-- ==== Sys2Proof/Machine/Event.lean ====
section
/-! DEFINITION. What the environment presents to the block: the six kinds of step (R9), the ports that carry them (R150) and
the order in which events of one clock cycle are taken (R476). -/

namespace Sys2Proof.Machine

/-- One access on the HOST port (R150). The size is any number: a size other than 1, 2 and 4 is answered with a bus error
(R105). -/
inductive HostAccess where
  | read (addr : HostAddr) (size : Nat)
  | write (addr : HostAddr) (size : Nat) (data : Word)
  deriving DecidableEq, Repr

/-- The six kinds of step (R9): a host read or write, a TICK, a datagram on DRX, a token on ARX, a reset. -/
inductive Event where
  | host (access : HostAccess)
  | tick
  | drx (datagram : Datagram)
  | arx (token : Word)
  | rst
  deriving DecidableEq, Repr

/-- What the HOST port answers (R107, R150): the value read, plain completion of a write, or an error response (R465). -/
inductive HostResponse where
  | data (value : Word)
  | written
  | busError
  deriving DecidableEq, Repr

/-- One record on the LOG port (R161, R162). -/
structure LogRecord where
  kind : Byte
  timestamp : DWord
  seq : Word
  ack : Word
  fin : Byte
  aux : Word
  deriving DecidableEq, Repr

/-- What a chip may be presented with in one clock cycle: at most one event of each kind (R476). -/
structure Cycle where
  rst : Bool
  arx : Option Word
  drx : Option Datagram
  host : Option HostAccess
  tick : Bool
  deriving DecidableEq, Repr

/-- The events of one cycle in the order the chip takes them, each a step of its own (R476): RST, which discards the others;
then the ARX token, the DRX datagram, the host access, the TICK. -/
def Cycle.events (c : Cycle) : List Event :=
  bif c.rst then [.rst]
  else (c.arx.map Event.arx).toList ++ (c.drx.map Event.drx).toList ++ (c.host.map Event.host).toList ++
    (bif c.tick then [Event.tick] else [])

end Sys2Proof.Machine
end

···

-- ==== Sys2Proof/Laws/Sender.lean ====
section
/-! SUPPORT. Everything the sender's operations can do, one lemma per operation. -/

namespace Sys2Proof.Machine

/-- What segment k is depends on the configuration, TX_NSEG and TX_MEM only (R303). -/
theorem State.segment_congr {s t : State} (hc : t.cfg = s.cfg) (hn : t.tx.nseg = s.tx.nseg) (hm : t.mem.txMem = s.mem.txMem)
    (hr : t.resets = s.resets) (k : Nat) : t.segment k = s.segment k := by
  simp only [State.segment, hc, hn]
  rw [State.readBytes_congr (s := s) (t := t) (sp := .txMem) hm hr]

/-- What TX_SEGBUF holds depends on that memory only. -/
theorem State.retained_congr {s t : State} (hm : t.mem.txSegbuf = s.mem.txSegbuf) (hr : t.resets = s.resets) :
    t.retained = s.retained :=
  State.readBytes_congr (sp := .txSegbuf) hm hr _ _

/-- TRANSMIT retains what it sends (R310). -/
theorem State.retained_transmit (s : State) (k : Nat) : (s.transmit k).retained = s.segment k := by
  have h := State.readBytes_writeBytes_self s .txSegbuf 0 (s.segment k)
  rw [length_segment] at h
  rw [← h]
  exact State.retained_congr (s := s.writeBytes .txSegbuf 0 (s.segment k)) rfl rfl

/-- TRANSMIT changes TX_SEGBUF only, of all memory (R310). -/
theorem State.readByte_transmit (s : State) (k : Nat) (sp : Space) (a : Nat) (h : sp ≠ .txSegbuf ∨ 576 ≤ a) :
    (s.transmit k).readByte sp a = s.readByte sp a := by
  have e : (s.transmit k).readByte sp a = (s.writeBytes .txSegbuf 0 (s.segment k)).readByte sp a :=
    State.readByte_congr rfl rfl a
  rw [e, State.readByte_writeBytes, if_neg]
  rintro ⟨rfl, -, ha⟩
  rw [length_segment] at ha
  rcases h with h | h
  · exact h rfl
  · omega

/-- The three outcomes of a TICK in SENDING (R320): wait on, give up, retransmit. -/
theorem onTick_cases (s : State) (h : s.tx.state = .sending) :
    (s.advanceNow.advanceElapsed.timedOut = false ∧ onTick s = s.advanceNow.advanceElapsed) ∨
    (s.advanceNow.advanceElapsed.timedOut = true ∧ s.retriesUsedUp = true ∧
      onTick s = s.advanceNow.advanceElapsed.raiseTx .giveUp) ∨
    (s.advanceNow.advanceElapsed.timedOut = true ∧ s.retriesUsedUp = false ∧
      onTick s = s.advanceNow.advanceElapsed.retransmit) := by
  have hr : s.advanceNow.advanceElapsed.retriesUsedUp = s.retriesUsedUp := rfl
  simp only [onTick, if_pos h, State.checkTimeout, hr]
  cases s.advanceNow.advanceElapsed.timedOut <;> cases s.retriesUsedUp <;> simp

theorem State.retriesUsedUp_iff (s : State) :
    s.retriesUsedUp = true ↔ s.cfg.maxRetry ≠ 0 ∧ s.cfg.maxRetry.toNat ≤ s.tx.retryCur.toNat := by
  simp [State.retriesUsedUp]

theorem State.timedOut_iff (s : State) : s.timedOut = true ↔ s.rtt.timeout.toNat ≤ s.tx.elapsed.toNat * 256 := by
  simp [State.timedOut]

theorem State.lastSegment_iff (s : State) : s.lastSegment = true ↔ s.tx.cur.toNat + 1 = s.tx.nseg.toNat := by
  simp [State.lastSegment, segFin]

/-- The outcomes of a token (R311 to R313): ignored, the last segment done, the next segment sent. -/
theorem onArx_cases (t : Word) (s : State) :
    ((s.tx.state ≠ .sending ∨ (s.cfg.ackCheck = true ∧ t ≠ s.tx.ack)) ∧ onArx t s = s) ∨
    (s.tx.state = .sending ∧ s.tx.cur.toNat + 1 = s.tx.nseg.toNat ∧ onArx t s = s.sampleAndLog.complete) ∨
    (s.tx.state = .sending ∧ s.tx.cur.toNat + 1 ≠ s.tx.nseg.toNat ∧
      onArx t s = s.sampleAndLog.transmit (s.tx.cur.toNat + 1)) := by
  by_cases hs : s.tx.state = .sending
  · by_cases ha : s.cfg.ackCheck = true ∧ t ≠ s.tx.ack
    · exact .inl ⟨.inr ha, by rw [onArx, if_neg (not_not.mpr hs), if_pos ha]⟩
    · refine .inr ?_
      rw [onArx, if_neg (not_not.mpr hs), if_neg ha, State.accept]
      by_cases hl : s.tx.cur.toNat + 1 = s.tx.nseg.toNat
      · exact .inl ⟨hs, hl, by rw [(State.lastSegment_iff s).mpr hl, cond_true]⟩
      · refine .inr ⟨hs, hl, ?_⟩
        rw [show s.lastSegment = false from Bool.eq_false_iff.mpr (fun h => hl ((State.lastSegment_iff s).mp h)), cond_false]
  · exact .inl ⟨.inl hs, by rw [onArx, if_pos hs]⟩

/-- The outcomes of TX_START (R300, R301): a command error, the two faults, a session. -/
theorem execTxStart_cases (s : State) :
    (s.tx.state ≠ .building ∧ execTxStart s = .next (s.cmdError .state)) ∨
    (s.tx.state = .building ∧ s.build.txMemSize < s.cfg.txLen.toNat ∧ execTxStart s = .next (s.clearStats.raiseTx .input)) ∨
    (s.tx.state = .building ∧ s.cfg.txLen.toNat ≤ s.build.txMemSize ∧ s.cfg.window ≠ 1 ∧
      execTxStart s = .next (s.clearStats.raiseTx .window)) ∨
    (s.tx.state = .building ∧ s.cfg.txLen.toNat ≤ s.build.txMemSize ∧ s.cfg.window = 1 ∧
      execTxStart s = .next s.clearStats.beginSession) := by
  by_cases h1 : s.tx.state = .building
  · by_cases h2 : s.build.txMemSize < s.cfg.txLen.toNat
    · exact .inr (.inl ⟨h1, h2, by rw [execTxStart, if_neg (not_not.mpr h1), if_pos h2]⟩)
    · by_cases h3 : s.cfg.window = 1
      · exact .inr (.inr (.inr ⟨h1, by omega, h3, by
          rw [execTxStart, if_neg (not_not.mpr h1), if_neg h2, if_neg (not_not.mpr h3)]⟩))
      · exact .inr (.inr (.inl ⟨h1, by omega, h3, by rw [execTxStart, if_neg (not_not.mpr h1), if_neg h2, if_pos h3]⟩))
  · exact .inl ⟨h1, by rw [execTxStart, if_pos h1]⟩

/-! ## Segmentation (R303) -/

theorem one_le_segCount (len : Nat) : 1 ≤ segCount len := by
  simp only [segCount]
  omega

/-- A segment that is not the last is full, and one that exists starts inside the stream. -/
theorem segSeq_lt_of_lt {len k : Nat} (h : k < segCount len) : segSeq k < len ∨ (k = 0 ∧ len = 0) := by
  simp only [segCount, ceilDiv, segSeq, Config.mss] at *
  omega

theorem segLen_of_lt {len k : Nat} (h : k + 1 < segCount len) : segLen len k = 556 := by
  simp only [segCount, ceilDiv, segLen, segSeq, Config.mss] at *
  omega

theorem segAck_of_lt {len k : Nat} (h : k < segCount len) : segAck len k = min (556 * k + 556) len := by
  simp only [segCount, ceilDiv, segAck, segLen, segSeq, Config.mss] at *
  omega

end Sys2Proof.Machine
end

···

INSTRUCTIONS FOR THE TASK:
In the data above, find the line with "theorem onTick_cases (s" and the line with "onTick s = s.advanceNow.advanceElapsed.raiseTx". Retype both, plus every line between them, exactly.

ANSWER FOR THIS EXERCISE:
theorem onTick_cases (s : State) (h : s.tx.state = .sending) :
    (s.advanceNow.advanceElapsed.timedOut = false ∧ onTick s = s.advanceNow.advanceElapsed) ∨
    (s.advanceNow.advanceElapsed.timedOut = true ∧ s.retriesUsedUp = true ∧
      onTick s = s.advanceNow.advanceElapsed.raiseTx .giveUp) ∨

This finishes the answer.